I find that one of the worst things a screen reader vendor or mainstream software company can do is claim accessibility for some software and not really deliver it fully. This creates the worst situation of all as some blind person gets hired based upon claims from the AT and mainstream companies and then gets sent home a couple of weeks later because they can not access the features they need to do their jobs.
So, in my opinion, price really matters and, especially in poor countries, it matters a lot. I can see a future in which a high priced Cadillac solution co-exists with a free open source (or collection thereof) solution that is used by the masses.
Accessibility to News Sites
Recently, I created a google news account for myself. It provides links to lots of interesting news stories on something around 5000 different web sites around the world. Unfortunately, many of these sites fall far from “accessible” and even further from “usable.”
I find that, on many of these pages, it can take ten minutes or more to find the actual story. The headline appears in a half dozen places but is then followed immediately by links to crap that I don’t want to look at. I am not speaking to advertisements but, rather, everything one may want to do with an article in the Boston Globe or Fox News. I don’t want to print the article, nor do I want to send it to a friend or even subscribe to their RSS feed – I want to read the article, that’s all.
Using JAWS’ Quick Keys, sometimes the “h” will actually bring me to a header above the text of the story, a lot of times it just brings me to more crap about home delivery of the Omaha Gazette. Using the “n” Quick Key tends to bring me to a sentence regarding more crap about the publisher and its web site and not the article itself. Often, when I finally find the article, I read about two sentences and am then presented with a bunch of links, none of which are to the rest of the story and, frequently, this garbage is followed by Flash content that reads, “Button 1 Button 2 End Flash.” I then continue to poke around the page until I find the article again.

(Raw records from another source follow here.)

-- ==== Sys2Proof/Tests/Slice0.lean ====
section
/-! SUPPORT. The model's own tests: the checks of WellFormed.lean, the opcode grid of 30_encoding.md R90 row by row, single
steps from 95_test_vectors.md, and for each statement with hypotheses a concrete state that meets them. Expected values are
the spec's. -/

namespace Sys2Proof.Tests

open Sys2Proof.Machine Sys2Proof.Claims

/-! ### The static checks, each with an ill-formed configuration -/

theorem test_default_config_wellFormed : Config.default.wellFormed = true := by decide

theorem test_memSize_zero_refused : Config.memSizeOk { Config.default with memSize := 0 } = false := by decide

theorem test_memSize_65537_refused : Config.memSizeOk { Config.default with memSize := 65537 } = false := by decide

theorem test_renderPeriod_zero_refused : Config.renderPeriodOk { Config.default with renderPeriod := 0 } = false := by
  decide

theorem test_ill_formed_config_refused :
    Config.wellFormed { Config.default with memSize := 0 } = false ∧
    Config.wellFormed { Config.default with renderPeriod := 0 } = false := by decide

/-! ### Decoding: the grid of R90, high nibble by high nibble, operand bytes zero -/

/-- What the sixteen opcode bytes with a given high nibble decode to, operand bytes zero. -/
def gridRow (hi : Nat) : List (Option Instr) := (List.range 16).map fun lo => decodeTableWord 8 (16 * hi + lo)

theorem test_decode_row_0 : gridRow 0x0 =
    [some .nop, none, none, none,
     none, none, some (.ldB_n 0), none,
     none, none, none, none,
     none, none, some (.ldC_n 0), none] := by decide

theorem test_decode_row_1 : gridRow 0x1 =
    [none, some (.ldDE_nn 0), none, none,
     none, none, some (.ldD_n 0), none,
     none, none, none, none,
     none, none, some (.ldE_n 0), none] := by decide

theorem test_decode_row_2 : gridRow 0x2 =
    [none, some (.ldHL_nn 0), none, none,
     none, none, some (.ldH_n 0), none,
     none, none, none, none,
     none, none, some (.ldL_n 0), none] := by decide

theorem test_decode_row_3 : gridRow 0x3 =
    [none, none, none, none,
     none, none, none, none,
     none, none, none, none,
     none, none, some (.ldA_n 0), none] := by decide

theorem test_decode_row_4 : gridRow 0x4 =
    [some .ldB_B, some .ldB_C, some .ldB_D, some .ldB_E,
     some .ldB_H, some .ldB_L, some .ldB_mem, some .ldB_A,
     some .ldC_B, some .ldC_C, some .ldC_D, some .ldC_E,
     some .ldC_H, some .ldC_L, some .ldC_mem, some .ldC_A] := by decide

theorem test_decode_row_5 : gridRow 0x5 =
    [some .ldD_B, some .ldD_C, some .ldD_D, some .ldD_E,
     some .ldD_H, some .ldD_L, some .ldD_mem, some .ldD_A,
     some .ldE_B, some .ldE_C, some .ldE_D, some .ldE_E,
     some .ldE_H, some .ldE_L, some .ldE_mem, some .ldE_A] := by decide

theorem test_decode_row_6 : gridRow 0x6 =
    [some .ldH_B, some .ldH_C, some .ldH_D, some .ldH_E,
     some .ldH_H, some .ldH_L, some .ldH_mem, some .ldH_A,
     some .ldL_B, some .ldL_C, some .ldL_D, some .ldL_E,
     some .ldL_H, some .ldL_L, some .ldL_mem, some .ldL_A] := by decide

theorem test_decode_row_7 : gridRow 0x7 =
    [some .ldMem_B, some .ldMem_C, some .ldMem_D, some .ldMem_E,
     some .ldMem_H, some .ldMem_L, some .halt, some .ldMem_A,
     some .ldA_B, some .ldA_C, some .ldA_D, some .ldA_E,
     some .ldA_H, some .ldA_L, some .ldA_mem, some .ldA_A] := by decide

theorem test_decode_row_8 : gridRow 0x8 =
    [some .addA_B, some .addA_C, some .addA_D, some .addA_E,
     some .addA_H, some .addA_L, none, some .addA_A,
     none, none, none, none,
     none, none, none, none] := by decide

theorem test_decode_row_B : gridRow 0xB =
    [none, none, none, none,
     none, none, none, none,
     some .cp_B, some .cp_C, some .cp_D, some .cp_E,
     some .cp_H, some .cp_L, none, some .cp_A] := by decide

theorem test_decode_row_C : gridRow 0xC =
    [some .retNZ, none, some (.jpNZ_nn 0), some (.jp_nn 0),
     none, none, none, none,
     some .retZ, some .ret, some (.jpZ_nn 0), none,
     none, some (.call_nn 0), none, none] := by decide

theorem test_decode_row_F : gridRow 0xF =
    [none, none, none, none,
     none, none, none, none,
     none, none, none, none,
     none, none, some (.cp_n 0), none] := by decide

theorem test_decode_rows_without_instructions :
    [0x9, 0xA, 0xD, 0xE].map gridRow = List.replicate 4 (List.replicate 16 none) := by decide

/-- Operand bytes, little-endian (R54, R82): `LD HL,0x1234`, `LD DE,0x1234`, `CALL 0x4000`, `CP 0x14`, and the bytes
that follow are left. -/
theorem test_decode_operands :
    decode [0x21, 0x34, 0x12, 0xAA] = .instr (.ldHL_nn 0x1234) [0xAA] ∧
    decode [0x11, 0x34, 0x12] = .instr (.ldDE_nn 0x1234) [] ∧ decode [0xCD, 0x00, 0x40] = .instr (.call_nn 0x4000) [] ∧
    decode [0xFE, 0x14, 0xC2] = .instr (.cp_n 0x14) [0xC2] ∧ decode [0xCA, 0x00, 0x02] = .instr (.jpZ_nn 0x0200) [] := by
  decide

/-- Bytes that hold no whole instruction are refused, each by its own name. -/
theorem test_decode_refusals :
    decode [] = .noBytes ∧ decode [0x3E] = .truncated 0x3E ∧ decode [0xC3, 0x34] = .truncated 0xC3 ∧
    decode [0xCB, 0x7E] = .unknownOpcode 0xCB [0x7E] := by decide

/-- The bytes the rules print encode as printed (R130, R134, R151, R168). -/
theorem test_encode :
    encode (.ldA_n 5) = [0x3E, 0x05] ∧ encode (.ldHL_nn 0x8000) = [0x21, 0x00, 0x80] ∧ encode .cp_B = [0xB8] ∧
    encode (.call_nn 9) = [0xCD, 0x09, 0x00] ∧ encode .ldH_L = [0x65] := by decide

theorem test_decodeTableWord : decodeTableWord 24 0x123421 = some (.ldHL_nn 0x1234) ∧
    decodeTableWord 8 0x123421 = some (.ldHL_nn 0) ∧ decodeTableWord 8 0xC6 = none := by decide

/-! ### Single steps: 95_test_vectors.md -/

/-- The reset state at a `PC` with bytes laid down there. -/
def put (pc : Word) (bytes : List Byte) : State := placeBytes pc.toNat bytes { State.reset with pc := pc }

/-- A state with a byte more in memory. -/
def poke (x : Nat) (v : Byte) (s : State) : State := { s with mem := s.mem.write x v }

/-- The state with its Zero flag set. -/
def withZ (s : State) : State := { s with flags := { s.flags with zero := true } }

/-- The state with a memory of that size. -/
def sized (n : Nat) (s : State) : State := { s with cfg := { s.cfg with memSize := n } }

/-- A view of the state after one step. -/
def after {α : Type} (s : State) (view : State → α) : Option α :=
  match step s with
  | .next t => some (view t)
  | .fault _ => none
  | .refused _ => none

/-- The flags in the order of the tables, `Z S Hc Cy N P`. -/
def flagRow (s : State) : List Nat :=
  [s.flags.zero, s.flags.sign, s.flags.halfCarry, s.flags.carry, s.flags.negative, s.flags.parity].map Bool.toNat

/-- The fault record of a faulted core. -/
def faultOf (s : State) : Option FaultRecord := if s.run = .faulted then some s.fault else none

theorem test_addB_half_carry :
    (after { put 0 [0x80] with a := 0x0F, b := 0x01 } fun t => (t.a, t.b, t.pc, flagRow t)) =
      some (0x10, 0x01, 1, [0, 0, 1, 0, 0, 0]) := by decide

theorem test_addB_wraps :
    (after { put 0 [0x80] with a := 0xFF, b := 0x01 } fun t => (t.a, t.b, t.pc, flagRow t)) =
      some (0x00, 0x01, 1, [1, 0, 1, 1, 0, 0]) := by decide

theorem test_addA_A_80 :
    (after { put 0 [0x87] with a := 0x80 } fun t => (t.a, flagRow t)) =
      some (0x00, [1, 0, 0, 1, 0, 0]) := by decide

theorem test_addA_A_88 :
    (after { put 0 [0x87] with a := 0x88 } fun t => (t.a, flagRow t)) =
      some (0x10, [0, 0, 1, 1, 0, 0]) := by decide

/-- The register selection row of 2.1. -/
theorem test_add_selects_register :
    ([0x80, 0x81, 0x82, 0x83, 0x84, 0x85, 0x87].map fun op => after { put 0 [op] with a := 1, b := 2, c := 3, d := 4, e := 5, h := 6, l := 7 } State.a) =
      [3, 4, 5, 6, 7, 8, 2].map some := by decide

theorem test_cp_n_half_borrow :
    (after { put 0 [0xFE, 0x01] with a := 0x10 } fun t => (t.a, t.pc, flagRow t)) =
      some (0x10, 2, [0, 0, 1, 0, 1, 0]) := by decide

theorem test_cp_n_carry_without_half :
    (after { put 0 [0xFE, 0x10] with a := 0x01 } fun t => (t.a, t.pc, flagRow t)) =
      some (0x01, 2, [0, 1, 0, 1, 1, 0]) := by decide

theorem test_cp_B_less :
    (after { put 0 [0xB8] with a := 0x10, b := 0x20 } fun t => (t.a, t.pc, flagRow t)) =
      some (0x10, 1, [0, 1, 0, 1, 1, 0]) := by decide

theorem test_cp_A :
    (after { put 0 [0xBF] with a := 0x5A } fun t => (t.a, flagRow t)) =
      some (0x5A, [1, 0, 0, 0, 1, 0]) := by decide

/-- Each register is the one compared. -/
theorem test_cp_selects_register :
    ([0xB8, 0xB9, 0xBA, 0xBB, 0xBC, 0xBD, 0xBF].map fun op => after { put 0 [op] with a := 5, b := 5, c := 3, d := 5, e := 3, h := 5, l := 3 } fun t => t.flags.zero) =
      [true, false, true, false, true, false, true].map some := by decide

theorem test_ldH_n :
    (after { put 0 [0x26, 0x12] with l := 0x34 } fun t => (t.h, t.hl, t.pc)) =
      some (0x12, 0x1234, 2) := by decide

theorem test_ldL_n :
    (after { put 0 [0x2E, 0x9A] with h := 0x12 } fun t => (t.hl, t.pc)) =
      some (0x129A, 2) := by decide

/-- R130: each opcode writes its own register alone. -/
theorem test_ld_n_selects_register :
    ([0x06, 0x0E, 0x16, 0x1E, 0x26, 0x2E, 0x3E].map fun op => after (put 0 [op, 9]) fun t => [t.b, t.c, t.d, t.e, t.h, t.l, t.a]) =
      [[9, 0, 0, 0, 0, 0, 0], [0, 9, 0, 0, 0, 0, 0], [0, 0, 9, 0, 0, 0, 0], [0, 0, 0, 9, 0, 0, 0],
      [0, 0, 0, 0, 9, 0, 0], [0, 0, 0, 0, 0, 9, 0], [0, 0, 0, 0, 0, 0, 9]].map some := by decide

theorem test_ldA_B :
    (after { put 0 [0x78] with b := 0x2A } fun t => (t.a, t.b, t.pc)) =
      some (0x2A, 0x2A, 1) := by decide

theorem test_ldH_L :
    (after { put 0 [0x65] with h := 0x12, l := 0xAB } fun t => (t.h, t.hl)) =
      some (0xAB, 0xABAB) := by decide

theorem test_ldH_mem :
    (after { poke 0x8000 0x41 (put 0 [0x66]) with h := 0x80 } fun t => (t.h, t.hl, t.pc)) =
      some (0x41, 0x4100, 1) := by decide

theorem test_ldA_mem_own_opcode :
    (after (put 0 [0x7E]) fun t => (t.a, t.pc)) =
      some (0x7E, 1) := by decide

theorem test_ldMem_A :
    (after { put 0 [0x77] with h := 0x80, a := 0x48 } fun t => (t.mem.read 0x8000, t.pc)) =
      some (0x48, 1) := by decide

theorem test_ldMem_H :
    (after { put 0 [0x74] with h := 0x80, l := 0x01 } fun t => t.mem.read 0x8001) =
      some 0x80 := by decide

theorem test_ldHL_nn :
    (after (put 0 [0x21, 0x00, 0x80]) fun t => (t.h, t.l, t.pc)) =
      some (0x80, 0x00, 3) := by decide

theorem test_ldDE_nn :
    (after (put 0 [0x11, 0x34, 0x12]) fun t => (t.d, t.e, t.pc)) =
      some (0x12, 0x34, 3) := by decide

theorem test_ldA_mem_outside :
    (after (sized 0x1000 { put 0 [0x7E] with h := 0x10 }) fun t => (faultOf t, t.a, t.pc)) =
      some (some ⟨0x1000, 0, 0x7E⟩, 0, 0) := by decide

theorem test_ldMem_A_last_address :
    (after (sized 0x1000 { put 0 [0x77] with h := 0x0F, l := 0xFF, a := 0x5A }) fun t => (t.mem.read 0x0FFF, t.pc)) =
      some (0x5A, 1) := by decide

theorem test_jp :
    (after (put 3 [0xC3, 0x10, 0x00]) State.pc) =
      some 0x0010 := by decide

theorem test_jp_at_FFFD :
    (after (put 0xFFFD [0xC3, 0x34, 0x12]) State.pc) =
      some 0x1234 := by decide

theorem test_jpZ_taken :
    (after (withZ (put 0x0100 [0xCA, 0x00, 0x02])) State.pc) =
      some 0x0200 := by decide

theorem test_jpZ_not_taken :
    (after (put 0x0100 [0xCA, 0x00, 0x02]) State.pc) =
      some 0x0103 := by decide

theorem test_jpNZ_taken :
    (after (put 7 [0xC2, 0x04, 0x00]) State.pc) =
      some 0x0004 := by decide

theorem test_jpNZ_not_taken :
    (after (withZ (put 7 [0xC2, 0x04, 0x00])) State.pc) =
      some 0x000A := by decide

theorem test_call :
    (after { put 0x12FD [0xCD, 0x00, 0x40] with sp := 0x9000 } fun t =>
      (t.mem.read 0x9000, t.mem.read 0x8FFF, t.sp, t.pc)) =
      some (0x00, 0x13, 0x8FFE, 0x4000) := by decide

theorem test_call_at_top :
    (after { put 0xFFFA [0xCD, 0x34, 0x12] with sp := 0x8000 } fun t =>
      (t.mem.read 0x8000, t.mem.read 0x7FFF, t.sp, t.pc)) =
      some (0xFD, 0xFF, 0x7FFE, 0x1234) := by decide

theorem test_ret :
    (after { poke 0xFFFE 0xBB (poke 0xFFFD 0xAA (put 0x0100 [0xC9])) with sp := 0xFFFC } fun t => (t.pc, t.sp)) =
      some (0xAABB, 0xFFFE) := by decide

theorem test_ret_empty_stack :
    (after (put 0x0100 [0xC9]) fun t => (faultOf t, t.sp)) =
      some (some ⟨0x10000, 0x0100, 0xC9⟩, 0xFFFE) := by decide

theorem test_retZ_taken :
    (after (withZ { poke 0xFFFE 0x23 (poke 0xFFFD 0x01 (put 0x20 [0xC8])) with sp := 0xFFFC }) fun t => (t.pc, t.sp)) =
      some (0x0123, 0xFFFE) := by decide

theorem test_retZ_not_taken :
    (after (put 0x20 [0xC8]) fun t => (t.pc, t.sp)) =
      some (0x0021, 0xFFFE) := by decide

theorem test_retNZ_taken :
    (after { poke 0xFFFE 0x23 (poke 0xFFFD 0x01 (put 0x20 [0xC0])) with sp := 0xFFFC } fun t => (t.pc, t.sp)) =
      some (0x0123, 0xFFFE) := by decide

theorem test_retNZ_not_taken :
    (after (withZ (put 0x20 [0xC0])) fun t => (t.pc, t.sp)) =
      some (0x0021, 0xFFFE) := by decide

theorem test_nop :
    (after { put 4 [0x00] with cfg := { Config.default with renderPeriod := 2 } } fun t => (t.pc, t.icount, t.events)) =
      some (5, 1, []) := by decide

theorem test_nop_wraps_not :
    (after (put 0xFFFF [0x00]) fun t => (faultOf t, t.pc)) =
      some (some ⟨0x10000, 0xFFFF, 0x00⟩, 0xFFFF) := by decide

theorem test_halt :
    (after (put 5 [0x76]) fun t => (t.run, t.pc, t.events)) =
      some (.halted, 5, [.renderYield]) := by decide

theorem test_halt_at_FFFF :
    (after (put 0xFFFF [0x76]) fun t => (t.run, t.pc)) =
      some (.halted, 0xFFFF) := by decide

theorem test_unknown :
    (after { put 2 [0xC6] with cfg := { Config.default with renderPeriod := 9 } } fun t => (t.pc, t.run, t.events)) =
      some (3, .running, [.unknownOpcode 0xC6 2]) := by decide

theorem test_unknown_at_FFFF :
    (after (put 0xFFFF [0xFF]) fun t => (faultOf t, t.events)) =
      some (some ⟨0x10000, 0xFFFF, 0xFF⟩, []) := by decide

theorem test_operand_fetch_fault :
    (after (put 0xFFFF [0x3E]) fun t => (faultOf t, t.a)) =
      some (some ⟨0x10000, 0xFFFF, 0x3E⟩, 0) := by decide

theorem test_second_operand_fault :
    (after (put 0xFFFE [0xC3, 0x34]) faultOf) =
      some (some ⟨0x10000, 0xFFFE, 0xC3⟩) := by decide

theorem test_successor_fault :
    (after (put 0xFFFD [0xCA, 0x34, 0x12]) faultOf) =
      some (some ⟨0x10000, 0xFFFD, 0xCA⟩) := by decide

theorem test_call_return_address_fault :
    (after { put 0xFFFD [0xCD, 0x34, 0x12] with sp := 0x8000 } fun t => (faultOf t, t.mem.read 0x8000)) =
      some (some ⟨0x10000, 0xFFFD, 0xCD⟩, 0) := by decide

theorem test_call_sp_1_fault :
    (after { put 0x0100 [0xCD, 0x00, 0x02] with sp := 1 } fun t => (faultOf t, t.sp)) =
      some (some ⟨-1, 0x0100, 0xCD⟩, 1) := by decide

theorem test_opcode_fetch_fault :
    (after (sized 0x1000 (put 0x1000 [])) faultOf) =
      some (some ⟨0x1000, 0x1000, 0x00⟩) := by decide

I’m told that the aria standard will address a lot of these issues and that screen reader vendors are currently working with some of the people on the standards committee to prepare their software in time for a future release. Of course, this also means that the bazillions of web pages out there need to comply with said standard which I do not think will happen anytime soon.
I’m sure Will Pearson will jump in here with an idea but it occurs to me that it might be possible to scrunch a web page into its component parts where a list of links can be opened with a keystroke but would only appear as a single line in a virtual buffer. Links embedded in a paragraph could stay there as, in this situation, it is less likely that a large number of links would be bunched together.
With this faux semantic compression, a complex web site (audible.com, CNN, Fox Sports) may be simpler for a screen reader user to navigate and, if nothing else, it will be a lot less noisy.
I do not know if any research has been done in this area, I suspect so though as web accessibility has been a major topic of discussion for about a decade now. If I find the time, I’ll do a search on scholar.google.com and see if I can find anything. Of course, Will will probably beat me to the search so I may not need to do one.